Kamala Harris, the first Black woman to serve as U.S. vice president, released a video that called King a prophet who “saw the future as it could be.”

“Dr. King saw the connection between racial injustice and economic injustice and he knew that to effectively address either injustice, our nation would have to address both,” she said.

Over the course of his cross-country travels fighting for civil rights from the 1950s to the ensuing decade, King made a number of notable speeches and appearances in the Bay Area—including the 1956 NAACP convention in San Francisco.

King also made an appearance in 1965 at the historic Grace Cathedral soon after the house of worship was completed and consecrated. He spoke to a crowd of around 5,000 three days after leading the third and final Selma to Montgomery March in Alabama to protest racial segregation and promote voting rights.

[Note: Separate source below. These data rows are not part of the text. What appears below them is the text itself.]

theorem finishDoing_setDoing {rs : List Rest} (h : ∀ x n left, Rest.poll x n left ∉ rs) {k : Nat} (hk : rs.length ≤ k)
    (s : State) : finishDoing k (setDoing s rs) = runInOrder rs (setDoing s []) := by
  induction rs generalizing k s with
  | nil => cases k <;> rfl
  | cons r rs ih =>
    have keeps : KeepsDoing (runRest r) := keepsDoing_runRest fun x n left e => h x n left (e ▸ List.mem_cons_self)
    cases k with
    | zero => cases hk
    | succ k =>
      have rest : ∀ t, finishDoing k (setDoing t rs) = runInOrder rs (setDoing t []) :=
        ih (fun x n left hm => h x n left (List.mem_cons_of_mem _ hm)) (Nat.le_of_succ_le_succ hk)
      calc finishDoing (k + 1) (setDoing s (r :: rs))
        _ = andThen (runRest r (setDoing s rs)) (finishDoing k) := rfl
        _ = andThen (runRest r s) (fun t => runInOrder rs (setDoing t [])) := by
          simp only [keeps s rs, andThen_assoc, andThen_next, rest]
        _ = runInOrder (r :: rs) (setDoing s []) := by
          simp only [runInOrder, keeps s [], andThen_assoc, andThen_next]

/-- A wait that finds the channel busy stays at its poll (44_transfer_lifecycle.md R203, R211). -/
theorem finishDoing_busyPoll {x : Transfer} {n : Chan} {s : State} (hu : usable n s = none)
    (busy : getBusy s n = .of true) (k : Nat) :
    finishDoing k (pushRest s [.poll x n none]) = .next (pushRest s [.poll x n none]) := by
  induction k with
  | zero => rfl
  | succ k ih =>
    have again : pollOnce x n none (later [.waitEnd x n]) s = .next (pushRest s [.poll x n none]) := by
      simp only [pollOnce, hu, busy, guarded_none, readVal_of, if_true, stillBusy, later]
    calc finishDoing (k + 1) (pushRest s [.poll x n none])
      _ = andThen (pollOnce x n none (later [.waitEnd x n]) s) (finishDoing k) := rfl
      _ = .next (pushRest s [.poll x n none]) := by rw [again, andThen_next, ih]

/-- The first step of an operation that answers `o`, and the steps it leaves with nothing between them, answer `o'`; no
operation leaves more than five. -/
def FinishesAs (o o' : Outcome) : Prop := andThen o (finishDoing 5) = o'

theorem finishesAs_next {s : State} (h : s.cpu.doing = []) : FinishesAs (.next s) (.next s) := by
  simp only [FinishesAs, andThen_next, finishDoing, h]

theorem finishesAs_guarded {g : Option Stop} {o o' : Outcome} (h : g = none → FinishesAs o o') :
    FinishesAs (guarded g o) (guarded g o') := by
  cases g with
  | none => exact h rfl
  | some x => cases x <;> rfl

theorem finishesAs_andThen {o : Outcome} {k k' : State → Outcome} (h : ∀ t, o = .next t → FinishesAs (k t) (k' t)) :
    FinishesAs (andThen o k) (andThen o k') := by
  cases o with
  | next t => exact h t rfl
  | fault f => rfl
  | refused r => rfl

/-- The lifecycle check raises or lets the operation go on; a raise leaves no step. -/
theorem finishesAs_checked {ok : Bool} {op : LifeOp} {n : Chan} {s : State} {o o' : Outcome} (hd : s.cpu.doing = [])
    (h : FinishesAs o o') : FinishesAs (lifecycleChecked ok op n s o) (lifecycleChecked ok op n s o') := by
  cases ok with
  | true => exact h
  | false => exact finishesAs_next hd

theorem finishesAs_later {s : State} {rs : List Rest} (hd : s.cpu.doing = []) (h : ∀ x n left, Rest.poll x n left ∉ rs)
    (hk : rs.length ≤ 5) : FinishesAs (later rs s) (runInOrder rs s) := by
  rw [FinishesAs, later, andThen_next, pushRest_eq_setDoing hd, finishDoing_setDoing h hk, setDoing_nil hd]

theorem finishesAs_later_one {s : State} {r : Rest} (hd : s.cpu.doing = []) (h : ∀ x n left, r ≠ .poll x n left) :
    FinishesAs (later [r] s) (runRest r s) := by
  rw [← runInOrder_singleton]
  exact finishesAs_later hd (fun x n left hm => h x n left (List.mem_singleton.1 hm).symm) (Nat.le_add_left 1 4)

/-- The five stores after the first of a descriptor, the last of them with what follows it (41_transfer_resources.md R145). -/
theorem finishesAs_middle {A : Nat} {d : Desc} {r : Rest} {s : State} (hd : s.cpu.doing = [])
    (h : ∀ x n left, r ≠ .poll x n left) :
    FinishesAs (later (middleRest A d ++ [r]) s) (andThen (storeMiddle A d s) (runRest r)) := by
  rw [← runInOrder_middleRest, ← runInOrder_append_singleton]
  refine finishesAs_later hd (fun x n left hm => ?_) (Nat.le_refl 5)
  rcases List.mem_append.1 hm with hm | hm
  · simp [middleRest] at hm
  · exact h x n left (List.mem_singleton.1 hm).symm

/-- A poll, and the end of the wait when it finds the channel idle. -/
theorem finishesAs_pollOnce {x : Transfer} {n : Chan} {left : Option Nat} {s : State} (hd : s.cpu.doing = [])
    (h : usable n s = none → getBusy s n = .of true → FinishesAs (stillBusy x n left s) (stillBusy x n left s)) :
    FinishesAs (pollOnce x n left (later [.waitEnd x n]) s) (pollOnce x n left (waitEnd x n) s) := by
  refine finishesAs_guarded fun hu => ?_
  cases hb : getBusy s n with
  | unset => rfl
  | of b =>
    cases b with
    | true => exact h hu hb
    | false => exact finishesAs_later_one hd (by simp)

theorem descriptorNew_finishesAs {A : Nat} {s : State} (hd : s.cpu.doing = []) :
    FinishesAs (cpuInstr (.descriptorNew A) s) (exec (.descriptorNew A) s) := by
  refine finishesAs_guarded fun _ => finishesAs_andThen fun t ht => ?_
  obtain ⟨_, rfl⟩ := storeWord_eq_next.1 ht
  exact finishesAs_middle hd (by simp)

/-- Both look at the configuration, `exec` after the first store, which leaves it. -/
theorem memToMem_finishesAs {A : Nat} {src dst : Buffer} {s : State} (hd : s.cpu.doing = []) :
    FinishesAs (cpuInstr (.memToMem A src dst) s) (exec (.memToMem A src dst) s) := by
  simp only [cpuInstr, exec, execMemToMem, memToMemFrom]
  cases memToMemError A src dst with
  | some e => exact finishesAs_next hd
  | none =>
    refine finishesAs_guarded fun _ => finishesAs_andThen fun t ht => ?_
    obtain ⟨_, rfl⟩ := storeWord_eq_next.1 ht
    exact finishesAs_middle hd (by simp)
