/-- A configuration record with every field in its range reads back from its 20 bytes, which are those of section 11.8,
and 20 bytes that read as a record are that record's bytes (R158, R187). That the line enable byte is 0 for off and 1
for on is the model's reading (notes/assumptions/13). -/
def Obligations.ConfigRecordReadsBack : Prop :=
  (∀ r : ConfigRecord, r.Lawful → (configRecordBytes r).length = 20 ∧ configRecordOf (configRecordBytes r) = some r) ∧
  (∀ r : ConfigRecord,
    configRecordBytes r =
      [match r.tickPeriod with
        | .ms1 => 0
        | .ms10 => 1
        | .ms100 => 2
        | .s1 => 3,
        byte r.probeWindow, byte r.stageHold, byte r.lapseGrace, byte r.accordWindow] ++
      (match r.unknown with
        | .discard => ([0, 0xFF] : List Byte)
        | .defaultHost h => [1, byte h.toNat]) ++
      [if r.lineEnable then 1 else 0, byte r.entryLimit.h0, byte r.entryLimit.h1, byte r.entryLimit.h2,
        byte r.entryLimit.h3] ++
      nat16Bytes r.cellQuota.h0 ++ nat16Bytes r.cellQuota.h1 ++ nat16Bytes r.cellQuota.h2 ++
      nat16Bytes r.cellQuota.h3) ∧
  ∀ (b : List Byte) (r : ConfigRecord), b.length = 20 → configRecordOf b = some r → r.Lawful ∧ configRecordBytes r = b
end

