/-- Settles O35: READ_FRAME by the head's record, ACK_FRAME by its handle. -/
theorem readAndAcknowledgeTheHead : Obligations.ReadAndAcknowledgeTheHead := by
  unfold Obligations.ReadAndAcknowledgeTheHead
  intro s h tag handle ready c
  have awake := ready.not_asleep
  have deny (st : Status) (e : ackFrameRequest h (word16Bytes handle) s = refused s st) :=
    ready.heard.exec_refused .ackFrame tag rfl nofun e
  refine ⟨fun hq => ready.heard.exec_refused .readFrame tag rfl nofun (st := .queueEmpty) ?_,
    fun hh => deny .badValue ?_, fun hh hq => deny .queueEmpty ?_, fun q rest hq =>
    ⟨fun rec n cls hr hn hc => ready.heard.exec_accepted .readFrame tag rfl nofun ?_,
      fun rec hr => ready.heard.exec_accepted .readFrame tag rfl nofun (readFrameRequest_of_head awake hq hr []),
      fun hh other => deny .notHead ?_, fun same => ?_⟩⟩
  · simp only [serve, readFrameRequest, awake, show (s.host h).rxQueue = [] from hq]
    rfl
  · simp [ackFrameRequest, awake, handleOf_none.2 hh]
  · obtain ⟨r, hr⟩ := Option.ne_none_iff_exists'.1 (mt handleOf_none.1 (Nat.not_lt.2 hh))
    simp [ackFrameRequest, awake, hr, show (s.host h).rxQueue = [] from hq]
  · refine (readFrameRequest_of_head awake hq hr []).trans ?_
    simp only [descriptorBytes, hn, hc, refBytes_eq, byte_originCode, byte_boolCode]
    rw [show zeroByte (Option.map FrameClass.code (some cls)) = byte cls.code from rfl, byte_classCode]
    rfl
  · obtain ⟨r, hr⟩ := Option.ne_none_iff_exists'.1 (mt handleOf_none.1 (Nat.not_lt.2 hh))
    have differs : q.handle ≠ r := fun e => other (by rw [e]; exact handleOf_some.1 hr)
    simp [ackFrameRequest, awake, hr, show (s.host h).rxQueue = q :: rest from hq, differs]
  · obtain rfl : handle = BitVec.ofNat 16 q.handle.val := by rw [← same]; simp
    refine ready.heard.exec_accepted .ackFrame tag rfl nofun ((ackFrameRequest_of_head awake hq).trans ?_)
    have drains : byte (boolCode (!(s.host h).holdList.isEmpty)) = if c.holdList = [] then 0 else 1 := by
      change byte (boolCode (!c.holdList.isEmpty)) = _
      rw [byte_boolCode]
      cases c.holdList <;> rfl
    have left : (c.holdList.drop 1).length = c.holdList.length - 1 := by simp
    rw [HostCtx.acknowledge_of_head hq, drains, ← left]
    rfl

end Sys2Proof.Machine
end

section
/-! DOZE, SLEEP, SET_HOST_PARAMS and RESUME, and a host's timers (chapter 7, R115). -/

namespace Sys2Proof.Machine

theorem sleepDepthOf_of_le {b : Byte} (hb : b.toNat ≤ 1) : sleepDepthOf b = some (if b = 0 then .light else .deep) := by
  obtain rfl | rfl : b = 0 ∨ b = 1 := by bv_omega
  · rfl
  · rfl
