-- ==== Sys2Proof/Certificates/Slice0/Obligations.lean ====
section
/-! DEFINITION. The statements for the provers, from the numbered rules of spec/: the encoding, reset and launch, what a
step and a whole instruction do, what holds of every run, and for every family of the opcode table the result, the
flags, the frame, the program counter and the bus trace of every form. -/

open Sys2Proof Sys2Proof.Machine

/-- O1 (R100, R101, R102, R103). Fourteen byte strings written out from the formats of R101 and the opcode map of R103,
one for each family and operand format, decode to the instruction and the operand they stand for, and the bytes after
the instruction are left. -/
def Obligations.WordsOfTheMapDecode : Prop :=
  decode [0b10101001#8, 0x34#8] = .ok (⟨.ldaImm, .imm8 0x34#8⟩, []) ∧
    decode [0b10110110#8, 0xFF#8, 0x00#8] = .ok (⟨.ldxZpy, .zp8 0xFF#8⟩, [0x00#8]) ∧
    decode [0b10011101#8, 0xFF#8, 0x02#8] = .ok (⟨.staAbx, .addr 0x02FF#16⟩, []) ∧
    decode [0b01100001#8, 0x10#8] = .ok (⟨.adcIzx, .zp8 0x10#8⟩, []) ∧
    decode [0b11110001#8, 0x40#8] = .ok (⟨.sbcIzy, .zp8 0x40#8⟩, []) ∧
    decode [0b00101100#8, 0x00#8, 0x30#8] = .ok (⟨.bitAbs, .addr 0x3000#16⟩, []) ∧
    decode [0b00001010#8, 0x77#8] = .ok (⟨.aslAcc, .none⟩, [0x77#8]) ∧
    decode [0b11010110#8, 0xFF#8] = .ok (⟨.decZpx, .zp8 0xFF#8⟩, []) ∧
    decode [0b10011010#8] = .ok (⟨.txs, .none⟩, []) ∧
    decode [0b11010000#8, 0xFB#8] = .ok (⟨.bne, .off8 0xFB#8⟩, []) ∧
    decode [0b00101000#8] = .ok (⟨.plp, .none⟩, []) ∧
    decode [0b01101100#8, 0xFF#8, 0x10#8] = .ok (⟨.jmpInd, .ptr 0x10FF#16⟩, []) ∧
    decode [0b00100000#8, 0x34#8, 0x12#8] = .ok (⟨.jsrAbs, .addr 0x1234#16⟩, []) ∧
    decode [0b00000000#8] = .ok (⟨.brk, .none⟩, [])

/-- O2 (R100, R101, R102, R103). For every instruction of the table and every operand that fits its mode, decoding the
encoded bytes followed by any bytes gives the instruction with its operand and leaves exactly those bytes. -/
def Obligations.EncodedInstructionDecodes : Prop :=
  ∀ (x : Insn) (rest : List Byte), x.wf = true → decode (encode x ++ rest) = .ok (x, rest)

/-- O3 (R100, R101, R102, R103). If a byte string decodes to an instruction and a rest, the instruction is well formed,
its encoding followed by the rest is the byte string, and the encoding is as long as the opcode alone says (R100). -/
def Obligations.DecodedBytesAreTheEncoding : Prop :=
  ∀ (bytes : List Byte) (x : Insn) (rest : List Byte), decode bytes = .ok (x, rest) →
    x.wf = true ∧ encode x ++ rest = bytes ∧ (encode x).length = x.instr.length

/-- O4 (R105). The table has no entry for an opcode byte exactly when it is one of the 105 listed; 151 opcode bytes have
an entry, and 56 mnemonics appear. -/
def Obligations.IllegalOpcodesHaveNoEntry : Prop :=
  (∀ op : Byte, table op = none ↔
      op.toNat ∈ [0x02, 0x03, 0x04, 0x07, 0x0B, 0x0C, 0x0F, 0x12, 0x13, 0x14, 0x17, 0x1A, 0x1B, 0x1C, 0x1F] ++
        [0x22, 0x23, 0x27, 0x2B, 0x2F, 0x32, 0x33, 0x34, 0x37, 0x3A, 0x3B, 0x3C, 0x3F, 0x42, 0x43] ++
        [0x44, 0x47, 0x4B, 0x4F, 0x52, 0x53, 0x54, 0x57, 0x5A, 0x5B, 0x5C, 0x5F, 0x62, 0x63, 0x64] ++
        [0x67, 0x6B, 0x6F, 0x72, 0x73, 0x74, 0x77, 0x7A, 0x7B, 0x7C, 0x7F, 0x80, 0x82, 0x83, 0x87] ++
        [0x89, 0x8B, 0x8F, 0x92, 0x93, 0x97, 0x9B, 0x9C, 0x9E, 0x9F, 0xA3, 0xA7, 0xAB, 0xAF, 0xB2] ++
        [0xB3, 0xB7, 0xBB, 0xBF, 0xC2, 0xC3, 0xC7, 0xCB, 0xCF, 0xD2, 0xD3, 0xD4, 0xD7, 0xDA, 0xDB] ++
        [0xDC, 0xDF, 0xE2, 0xE3, 0xE7, 0xEB, 0xEF, 0xF2, 0xF3, 0xF4, 0xF7, 0xFA, 0xFB, 0xFC, 0xFF]) ∧
    ((List.range 256).filter fun n => (table (BitVec.ofNat 8 n)).isSome).length = 151 ∧
    (((List.range 256).filterMap fun n => (table (BitVec.ofNat 8 n)).map Entry.mnemonic).dedup).length = 56

/-- O5 (R110, R246, R158, R170, R175, R191). For every opcode byte with an entry: the sequence starts with RD_PC or
RD_PC_INC, ends with a micro-op that cannot yield, latches only after a read, consumes the page-cross latch of its one
index addition, and closes every branch test. It also uses only the parameters that R158, R170, R175 and R191 give the
primitives; that check is the model's choice (assumption log 16), R246 does not list it. -/
def Obligations.EveryEntryIsWellFormed : Prop :=
  ∀ (op : Byte) (e : Entry), table op = some e → wfSeq e.seq = true

/-- O6 (R48, R600, R601). After reset every register and every scratch register is zero, no branch target is pending, no
instruction is in progress, no fault is recorded, the pending transaction is a read of address 0, and the machine is
at an instruction boundary. That faultOpcode is 0x00 is the model's reading (assumption log 10): R48 does not list it
by itself. -/
def Obligations.ResetIsZeroed : Prop :=
  let s := State.reset
  s.pc = 0x0000#16 ∧ s.sp = 0x00#8 ∧ s.a = 0x00#8 ∧ s.x = 0x00#8 ∧ s.y = 0x00#8 ∧ s.p = 0x00#8 ∧
    s.v = 0x00#8 ∧ s.v2 = 0x00#8 ∧ s.w = 0x0000#16 ∧ s.wc = false ∧ s.bt = none ∧
    s.opcode = 0x00#8 ∧ s.seq = [] ∧ s.cursor = 0 ∧ s.yield = false ∧ s.fault = false ∧ s.faultOpcode = 0x00#8 ∧
    s.bus = { address := 0x0000#16, data := 0x00#8, isWrite := false } ∧ AtBoundary s

/-- O7 (R603). For every PC, S, A, X, Y, P and memory, the launch state holds them, has the scratch and sequencing fields
of reset and the bus record (PC, 0x00, read), and is at an instruction boundary. That it also has reset's decimal
(assumption log 5) and reset's trace, draws and faultOpcode (assumption log 10) is the model's choice; R603 does not
list them. -/
def Obligations.LaunchIsAtABoundary : Prop :=
  ∀ (pc : Addr) (sp a x y p : Byte) (mem : Memory),
    launch pc sp a x y p mem =
        { State.reset with
          pc := pc, sp := sp, a := a, x := x, y := y, p := p, mem := mem
          bus := { address := pc, data := 0x00#8, isWrite := false } } ∧
      AtBoundary (launch pc sp a x y p mem)
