@[simp] theorem beginInstr_pc (op : Byte) (ops : List MicroOp) (s : State) :
    (beginInstr op ops s).pc = s.pc + 1#16 := rfl
@[simp] theorem beginInstr_sp (op : Byte) (ops : List MicroOp) (s : State) : (beginInstr op ops s).sp = s.sp := rfl
@[simp] theorem beginInstr_a (op : Byte) (ops : List MicroOp) (s : State) : (beginInstr op ops s).a = s.a := rfl
@[simp] theorem beginInstr_x (op : Byte) (ops : List MicroOp) (s : State) : (beginInstr op ops s).x = s.x := rfl
@[simp] theorem beginInstr_y (op : Byte) (ops : List MicroOp) (s : State) : (beginInstr op ops s).y = s.y := rfl
@[simp] theorem beginInstr_p (op : Byte) (ops : List MicroOp) (s : State) : (beginInstr op ops s).p = s.p := rfl
@[simp] theorem beginInstr_v (op : Byte) (ops : List MicroOp) (s : State) : (beginInstr op ops s).v = s.v := rfl
@[simp] theorem beginInstr_v2 (op : Byte) (ops : List MicroOp) (s : State) : (beginInstr op ops s).v2 = s.v2 := rfl
@[simp] theorem beginInstr_w (op : Byte) (ops : List MicroOp) (s : State) : (beginInstr op ops s).w = s.w := rfl
@[simp] theorem beginInstr_wc (op : Byte) (ops : List MicroOp) (s : State) : (beginInstr op ops s).wc = false := rfl
@[simp] theorem beginInstr_bt (op : Byte) (ops : List MicroOp) (s : State) : (beginInstr op ops s).bt = s.bt := rfl
@[simp] theorem beginInstr_opcode (op : Byte) (ops : List MicroOp) (s : State) :
    (beginInstr op ops s).opcode = op := rfl
@[simp] theorem beginInstr_seq (op : Byte) (ops : List MicroOp) (s : State) : (beginInstr op ops s).seq = ops := rfl
@[simp] theorem beginInstr_cursor (op : Byte) (ops : List MicroOp) (s : State) :
    (beginInstr op ops s).cursor = 0 := rfl
@[simp] theorem beginInstr_yield (op : Byte) (ops : List MicroOp) (s : State) :
    (beginInstr op ops s).yield = s.yield := rfl
@[simp] theorem beginInstr_fault (op : Byte) (ops : List MicroOp) (s : State) :
    (beginInstr op ops s).fault = s.fault := rfl
@[simp] theorem beginInstr_faultOpcode (op : Byte) (ops : List MicroOp) (s : State) :
    (beginInstr op ops s).faultOpcode = s.faultOpcode := rfl
@[simp] theorem beginInstr_bus (op : Byte) (ops : List MicroOp) (s : State) : (beginInstr op ops s).bus = s.bus := rfl
@[simp] theorem beginInstr_mem (op : Byte) (ops : List MicroOp) (s : State) : (beginInstr op ops s).mem = s.mem := rfl
@[simp] theorem beginInstr_trace (op : Byte) (ops : List MicroOp) (s : State) :
    (beginInstr op ops s).trace = s.trace := rfl
@[simp] theorem beginInstr_decimal (op : Byte) (ops : List MicroOp) (s : State) :
    (beginInstr op ops s).decimal = s.decimal := rfl
@[simp] theorem beginInstr_draws (op : Byte) (ops : List MicroOp) (s : State) :
    (beginInstr op ops s).draws = s.draws := rfl

@[simp] theorem raiseUnknownOpcode_pc (op : Byte) (s : State) : (raiseUnknownOpcode op s).pc = s.pc := rfl
@[simp] theorem raiseUnknownOpcode_sp (op : Byte) (s : State) : (raiseUnknownOpcode op s).sp = s.sp := rfl
@[simp] theorem raiseUnknownOpcode_a (op : Byte) (s : State) : (raiseUnknownOpcode op s).a = s.a := rfl
@[simp] theorem raiseUnknownOpcode_x (op : Byte) (s : State) : (raiseUnknownOpcode op s).x = s.x := rfl
@[simp] theorem raiseUnknownOpcode_y (op : Byte) (s : State) : (raiseUnknownOpcode op s).y = s.y := rfl
@[simp] theorem raiseUnknownOpcode_p (op : Byte) (s : State) : (raiseUnknownOpcode op s).p = s.p := rfl
@[simp] theorem raiseUnknownOpcode_v (op : Byte) (s : State) : (raiseUnknownOpcode op s).v = s.v := rfl
@[simp] theorem raiseUnknownOpcode_v2 (op : Byte) (s : State) : (raiseUnknownOpcode op s).v2 = s.v2 := rfl
@[simp] theorem raiseUnknownOpcode_w (op : Byte) (s : State) : (raiseUnknownOpcode op s).w = s.w := rfl
@[simp] theorem raiseUnknownOpcode_wc (op : Byte) (s : State) : (raiseUnknownOpcode op s).wc = s.wc := rfl
@[simp] theorem raiseUnknownOpcode_bt (op : Byte) (s : State) : (raiseUnknownOpcode op s).bt = s.bt := rfl
@[simp] theorem raiseUnknownOpcode_opcode (op : Byte) (s : State) : (raiseUnknownOpcode op s).opcode = s.opcode := rfl
@[simp] theorem raiseUnknownOpcode_seq (op : Byte) (s : State) : (raiseUnknownOpcode op s).seq = s.seq := rfl
@[simp] theorem raiseUnknownOpcode_cursor (op : Byte) (s : State) : (raiseUnknownOpcode op s).cursor = s.cursor := rfl
@[simp] theorem raiseUnknownOpcode_yield (op : Byte) (s : State) : (raiseUnknownOpcode op s).yield = s.yield := rfl
@[simp] theorem raiseUnknownOpcode_fault (op : Byte) (s : State) : (raiseUnknownOpcode op s).fault = true := rfl
@[simp] theorem raiseUnknownOpcode_faultOpcode (op : Byte) (s : State) :
    (raiseUnknownOpcode op s).faultOpcode = op := rfl
@[simp] theorem raiseUnknownOpcode_bus (op : Byte) (s : State) : (raiseUnknownOpcode op s).bus = s.bus := rfl
@[simp] theorem raiseUnknownOpcode_mem (op : Byte) (s : State) : (raiseUnknownOpcode op s).mem = s.mem := rfl
@[simp] theorem raiseUnknownOpcode_trace (op : Byte) (s : State) : (raiseUnknownOpcode op s).trace = s.trace := rfl
@[simp] theorem raiseUnknownOpcode_decimal (op : Byte) (s : State) :
    (raiseUnknownOpcode op s).decimal = s.decimal := rfl
@[simp] theorem raiseUnknownOpcode_draws (op : Byte) (s : State) : (raiseUnknownOpcode op s).draws = s.draws := rfl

“We will never realize the American Dream until we can remove this terrible cancer from the body politic,” King said in his speech. “This, after all, is what the whole struggle is about. It is not just a lot of noise and needless marching, but it is at bottom a struggle to establish a reign of justice.”

King’s last major public address in the Bay Area took place in May 1967 before a crowd of thousands in Sproul Plaza at UC Berkeley, a hub of civil rights activism that he said helped galvanize the movement. 

In that speech, he called for a “revolution of values,” criticized the Vietnam War and described economic equality and wealth redistribution as pivotal in the broader fight for racial justice.

A few months before his assassination and a day prior to his birthday, King visited Pleasanton’s old Santa Rita Jail to meet with anti-draft demonstrators, including folk singer Joan Baez and her mother, Ira Sandperl.

“You know when you go to jail for a righteous cause, you can accept the inconveniences of jail with a kind of inner sense of calm and an inner sense of peace,” said King in a speech outside the facility. His influential “Letter from Birmingham Jail” is credited from inspiring generations of civil rights activists.